The lungs and platelet production

Proietta

Pulignano

et al. 2002

Several studies have suggested that thrombopoiesis may occur in the lungs. To investigate the role of the lungs in platelet production, we measured automated platelet parameters in blood from the pulmonary artery and the radial artery (n=125) or aorta (n=26) in patients undergoing aorto-coronary bypass. No significant differences were found between pulmonary and radial arterial blood with regard to platelet count (192.132 +/- 46.250 vs. 192.004 +/- 46.294 x 10(9)/l), mean platelet volume (11.03 +/- 1.04 vs. 11.03 +/- 1.03 fl), plateletcrit (0.212 +/- 0.051 vs. 0.212 +/- 0.051 x 10(-2)), platelet distribution width (14.48 +/- 2.16 vs. 14.47 +/- 2.08 fl) and platelet-large cell ratio (0.350 +/- 0.076 vs. 0.351 +/- 0.078). Similar results were obtained in comparisons between pulmonary arterial and aortic blood. A coefficient of linear correlation of 0.98 was found between the pulmonary and radial arterial and aortic platelet counts. These findings suggest that the platelet population entering the lungs was the same as the platelet population leaving them. Our results do not therefore support the theory of pulmonary platelet production.

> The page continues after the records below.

-- ==== Sys2Proof/Machine/Boot.lean ====
section
/-!
DEFINITION. Power-up and boot (R378 to R382, R400), and the reset lands (R440, R448).
-/
namespace Sys2Proof.Machine

/-! ### Boot stages (R378, R380) -/

/-- SEC_BOOT_STATUS.STAGE. -/
def bootStage (s : State) : Nat := getF s Reg.SEC_BOOT_STATUS 2 0

/-- Change STAGE. -/
def setStage (s : State) (v : Nat) : State := setF s Reg.SEC_BOOT_STATUS 2 0 v

/-- Boot stops with a code, and the package enters recovery (R380). -/
def bootFail (s : State) (code : Nat) : State := setStage (setF s Reg.SEC_BOOT_STATUS 15 8 code) 7

/-- The record of a type comes into force, unless this boot has taken one already (R379, R428). -/
def takeSlot (s : State) (ty : Nat) : State :=
  if (runOf s ty).isSome then s else match pickSlot s ty with | some k => takeRec s ty k | none => s

/-- A record without which boot stops. -/
def needRec (s : State) (ty code : Nat) (f : State → State) : State :=
  let s := takeSlot s ty
  if (runOf s ty).isSome then f s else bootFail s code

/-- Slot of the record of a type in force, as a bit: 1 for B. -/
def runSlot (s : State) (ty : Nat) : Nat := match runOf s ty with | some r => r.slot | none => 0

/-- SEC_IDENT shows the identity digest (R381). -/
def showIdent (s : State) : State :=
  (List.range 8).foldl (fun s w => setReg s (Reg.SEC_IDENT + 4 * w) (BitVec.ofNat 32 (field identity (4 * w) 4))) s

/-- Boot stage 0 (R378, R380, R381): `readable` tells whether the flash directory can be read, `fails` how many attempts to
reconstruct the seed failed. -/
def bootStage0 (s : State) (readable : Bool) (fails : Nat) : State :=
  let s := newNonce (setDom s 56 2)
  if !readable || !flashDirOk (flashDir s) then bootFail s 9
  else
    let s := if fails ≥ 1 then setBit s Reg.SEC_ERR 6 else s
    if fails ≥ 3 || !slotValid s 6 0 then bootFail s 1
    else
      let s := showIdent s
      if (rpBest s).isNone then bootFail s 2
      else needRec (showRp s) 1 3 fun s =>
        { setStage (setF s Reg.SEC_BOOT_STATUS 6 6 (runSlot s 1)) 1 with pstep := 2 }

/-- BOOT_STAGE_0 (R378). -/
def execBootStage0 (readable : Bool) (fails : Nat) (s : State) : Out :=
  .next (if s.pstep = 1 && bootStage s = 0 then bootStage0 s readable fails else s)

/-- ID_CERT is taken (R380, R382): CERTIFIED where it is valid and names the key of this boot. -/
def takeCert (s : State) : State :=
  let s := takeSlot s 7
  let b := runBody s 7
  let key := (Config.identityKey ++ zeros 1856).take 1856
  let s := if (runOf s 7).isSome then
      (List.range 4).foldl (fun s w => setReg s (Reg.HUB_SERIAL + 4 * w) (BitVec.ofNat 32 (field b (1856 + 4 * w) 4))) s
    else s
  if (runOf s 7).isSome && b.take 1856 = key then setF s Reg.SEC_BOOT_STATUS 4 4 1
  else setF (setF s Reg.SEC_BOOT_STATUS 4 4 0) Reg.SEC_BOOT_STATUS 15 8 0x0A

/-- The owner's records (R380): an unclaimed package ignores them. -/
def takeBoard (s : State) (f : State → State) : State :=
  if !claimed s then f s
  else needRec s 8 8 fun s =>
    let s := takeSlot (takeSlot s 9) 10
    f (if (runOf s 10).isSome then s else setF s Reg.SEC_BOOT_STATUS 15 8 0x0B)

/-- Whether the owner's records are in force. -/
def ownerRecs (s : State) : Bool := (runOf s 8).isSome

/-- The grade is applied (R1, R433). -/
def applyGrade (s : State) : State :=
  let g := field (runBody s 3) 0 1
  let n := if g = 1 then 56 else 64
  setF (setF { s with perCluster := n } Reg.HUB_CAP 0 0 g) Reg.HUB_CAP 7 1 n

/-- Whether stack `n` passes R221. -/
def stackOk (s : State) (n : Nat) : Bool :=
  match s.stackIns[n]? with
  | none => false
  | some x => x.trained && x.fits && (!ownerRecs s ||
      (bitOf (field (runBody s 8) 0x11 1) n && x.ident.toNat = field (runBody s 8) (0x20 + 8 * n) 8))

/-- Stack `n` is checked (R221): its channels are up, or failed with it. -/
def checkStack (s : State) (n : Nat) : State :=
  let ok := stackOk s n
  let s := setReg s (stkReg Reg.MEM_STK_ID n) (BitVec.ofNat 32 (n + (if ok then 8 else 0) + 2 ^ 28))
  let s := setF s Reg.HUB_CAP (13 + n) (13 + n) (if ok then 1 else 0)
  ((List.range 32).map (32 * n + ·)).foldl (fun s ch =>
    if ok then setChState s ch 1
    else raise (setChState s ch 3) 0 0x04 3 none ch (3 + 256 * (Config.causeCode 12).toNat)) s

/-- Service states that survive a package reset act on their units (R422, R423). -/
def svcApply (s : State) : State :=
  s.svc.foldl (fun s p =>
    let u := p.1 % 65536
    match p.1 / 65536 with
    | 1 => onNib s u fun b => setNibF { b with st := 6 } Reg.NIB_ABFT_STATUS 2 2 1
    | 3 => setChState s u (if p.2 = 2 then 5 else if p.2 = 4 then 3 else 4)
    | 4 => setF s (portReg Reg.LNK_STATUS u) 3 0 9
    | _ => s) s

/-- Boot stage 1 (R378): the records, the grade, the stacks, the runtime. -/
def bootStage1 (s : State) : State :=
  needRec (takeCert s) 3 5 fun s => needRec s 5 6 fun s => needRec s 4 7 fun s => takeBoard s fun s =>
    let s := setF (applyGrade s) Reg.SEC_BOOT_STATUS 5 5 (if runSlot s 4 = 2 then 0 else 1)
    let s := setF s Reg.HUB_CAP 21 21 (if ownerRecs s && field (runBody s 8) 0x10 1 = 1 then 1 else 0)
    let s := svcApply ((List.range 8).foldl checkStack s)
    needRec s 2 4 fun s => setStage (setF s Reg.SEC_BOOT_STATUS 7 7 (runSlot s 2)) 2

/-- BOOT_STAGE_1 (R378): it works on the stacks and needs steps 3 to 5 of R400. -/
def execBootStage1 (s : State) : Out := .next (if s.pstep = 5 && bootStage s = 1 then bootStage1 s else s)

/-- The H1 role of the board manifest (R348), the trained widths of the host ports, and the far tier as the Owl finds it
(R242): devices, GiB, whether the devices are equal. -/
def setPorts (s : State) (w0 w1 devices gib : Nat) (equal : Bool) : State :=
  let up := fun w => (if w = 0 then 0 else 2) + 4 * Nat.min w 8
  let cxl := getF s Reg.HUB_CAP 21 21
  let s := setReg s Reg.AVF_PORT0_STATUS (BitVec.ofNat 32 (up w0))
  let s := setReg s Reg.AVF_PORT1_STATUS (BitVec.ofNat 32 (cxl + up w1))
  if cxl = 0 then s
  else
    let v := 1 + (if w1 = 0 then 0 else 2) + 4 * Nat.min devices 8 + (if equal then 64 else 0)
    setReg (setReg s Reg.MEM_FAR_STATUS (BitVec.ofNat 32 v)) Reg.MEM_FAR_SIZE (BitVec.ofNat 32 (Nat.min gib 4096))

/-- Floors of running records that carry AUTO_FLOOR rise (R384). -/
def autoFloors (s : State) : State :=
  let new := raisedFloors s fun r => r.auto
  if new = floors s then s else rpWrite s (ownerOf' s) new

/-- Whether the flash of a claimed package holds a cable plan of which no copy verifies (R301). -/
def badPlan (s : State) : Bool :=
  claimed s && [0, 1].any fun k =>
    let bs := slotBytes s 9 k
    let r := recOf bs
    r.ty = 9 && formOk r bs.length && !(sigOk r && keyDigest r.key = anchorOf s 9 k)

/-- Boot stage 2 (R378). -/
def bootStage2 (s : State) (w0 w1 devices gib : Nat) (equal : Bool) : State :=
  let s := setPorts (autoFloors s) w0 w1 devices gib equal
  let s := if (runOf s 9).isSome then planApply s (runBody s 9) (field identity 0 8)
    else if badPlan s then setF s Reg.LNK_PROFILE 11 8 1 else s
  let s := svcApply s
  { setStage (setBit s Reg.HUB_STATUS 3) 3 with pstep := 6 }

/-- BOOT_STAGE_2 (R378). -/
def execBootStage2 (w0 w1 devices gib : Nat) (equal : Bool) (s : State) : Out :=
  .next (if s.pstep = 5 && bootStage s = 2 then bootStage2 s w0 w1 devices gib equal else s)

/-! ### Power-up (R400) -/

/-- Domains run. -/
def runDoms (s : State) (ds : List Nat) : State := ds.foldl (fun s d => setDom s d 2) s

/-- The next step of R400 whose condition is met; `stacks` is what the training of step 4 finds. With the hub core the FTC
passes through ACQUIRING (R295). -/
def powerUp (s : State) (stackIns : List StackIn) : State :=
  match s.pstep with
  | 0 => { setDom s 56 2 with pstep := 1 }
  | 2 => if bootStage s = 1 then { setSync (runDoms s [57, 58, 59]) 1 with pstep := 3 } else s
  | 3 => { runDoms s [13, 27, 41, 55] with pstep := 4, stackIns := stackIns }
  | 4 => { runDoms s [12, 26, 40, 54] with pstep := 5 }
  | _ => s

/-- POWER_UP (R400): steps 2 and 6 are the boot stages. -/
def execPowerUp (stackIns : List StackIn) (s : State) : Out := .next (powerUp s stackIns)

/-! ### Resets (R440, R400, R414, R422) -/

/-- What no reset touches: the queue, the flash with its counter and area, host and far memory, the model's records. -/
def afterReset (s : State) : State :=
  { State.reset with
    pending := s.pending, hostMem := s.hostMem, farMem := s.farMem, farPoison := s.farPoison, flash := s.flash, rp := s.rp,
    rpCount := s.rpCount, free := s.free, cmdNo := s.cmdNo, out := s.out, routed := s.out.length, tap := s.tap }

/-- An always-on reset (R440): boot begins from step 2 of R400. An unpowered package holds the reset. -/
def aonReset (s : State) : State := { afterReset s with pstep := if s.pstep = 0 then 0 else 1 }

/-- AON_RESET (R440). -/
def execAonReset (s : State) : Out := .next (aonReset s)

/-- Registers of the always-on domain that a package reset keeps (R397, R414, R427, R431). -/
def aonReg (off : Nat) : Bool :=
  (0x2100 ≤ off && off < 0x2118) || (0x10000 ≤ off && off < 0x21000 && (off % 0x1000 ≠ 0xC00))
    || off = Reg.SEC_BOOT_STATUS || (Reg.SEC_IDENT ≤ off && off < Reg.SEC_IDENT + 32)
    || (Reg.SEC_OWNER ≤ off && off < Reg.SEC_OWNER + 32) || (Reg.SEC_FLOOR ≤ off && off < Reg.SEC_FLOOR + 40)
    || (Reg.SEC_SVN ≤ off && off < Reg.SEC_SVN + 40)

/-- What the always-on domain keeps where all others lose their state. -/
def aonKeeps (s : State) : State :=
  { afterReset s with
    ftc := s.ftc, reports := s.reports, svc := s.svc, badPhys := s.badPhys, owlTimes := s.owlTimes, eids := s.eids
    corr := s.corr, running := s.running, regs := s.regs.filter fun p => aonReg p.1, fatalSeen := s.fatalSeen
    ownerOp := s.ownerOp }

/-- A package reset (R440): steps 3 to 6 of R400 repeat. RUNTIME_FW and the cable plan are taken anew, the other records at
the next boot (R299, R428). A package that R398 or R408 has powered off stays off. -/
def packageReset (s : State) : State :=
  let t := aonKeeps s
  let t := newNonce (setDom (setF t Reg.HUB_STATUS 8 8 1) 56 2)
  let t := { t with running := t.running.filter (fun r => r.ty ≠ 2 && r.ty ≠ 9), fatalSeen := false }
  let again := 2 ≤ s.pstep && s.pstep ≠ 7
  let t := { t with pstep := if again then 2 else s.pstep }
  svcApply (if again then setStage t 1 else t)

/-- PACKAGE_RESET (R440, R448): ignored while RST_AON_N is low. -/
def execPackageReset (aonLow : Bool) (s : State) : Out := .next (if aonLow || s.pstep = 0 then s else packageReset s)

/-- Fundamental reset of a host port (R440, R448): its contexts are treated as under R371, or the CXL link goes down. -/
def perstAssert (s : State) (p : Nat) : State :=
  if p = 1 && cxlRole s then cxlDown (setF s Reg.AVF_PORT1_STATUS 5 1 0)
  else
    let s := ((List.range 16).filter fun c => portOf s c = p).foldl functionReset s
    setF s (Reg.AVF_PORT0_STATUS + 4 * p) 9 1 0

/-- PERST_ASSERT (R440). -/
def execPerstAssert (port : Nat) (s : State) : Out :=
  if port < 2 then .next (perstAssert s port) else .fault .noSuchUnit

/-- A host port has retrained with a width. -/
def perstRelease (s : State) (p width : Nat) : State :=
  let s := setF s (Reg.AVF_PORT0_STATUS + 4 * p) 5 1 ((if width = 0 then 0 else 1) + 2 * Nat.min width 8)
  if p = 1 && cxlRole s then setF s Reg.MEM_FAR_STATUS 1 1 (if width = 0 then 0 else 1) else s

/-- PERST_RELEASE (R440): ports are released once boot is complete (R378). -/
def execPerstRelease (port width : Nat) (s : State) : Out :=
  if port < 2 then .next (if getF s Reg.HUB_STATUS 3 3 = 1 then perstRelease s port width else s)
  else .fault .noSuchUnit

end Sys2Proof.Machine
end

Differences in Platelet Count and Size between Marrow and Peripheral Blood

Pathophysiol Haemos Thromb

Proietta²,

Pulignano³

et al. 1996

Automatized platelet parameters were evaluated in 23 unselected patients undergoing a bone marrow examination for diagnostic purposes, both in medullary and in peripheral blood, with the aim of investigating the biological significance of platelet volume heterogeneity. In the marrow blood the platelet count was 10.07 ± 21.25% (p < 0.05) lower and the platelet volume 7.93 ± 6.88% (p < 0.001) higher compared to peripheral venous blood: 275,173 ± 108,079 versus 296,652 ± 104,814/mm³ (p < 0.05) and 8.93 ± 1.46 versus 8.23 ± 1.57 f1 (p < 0.001), respectively. The same behavior was observed between the marrow and the arterial blood collected from 12 out of the 23 patients, while no significant difference was observed between arterial and venous blood. The differences observed might be attributable to a platelet population replacement under homeostatical regulation and seem to support the concept that the large platelets are younger elements.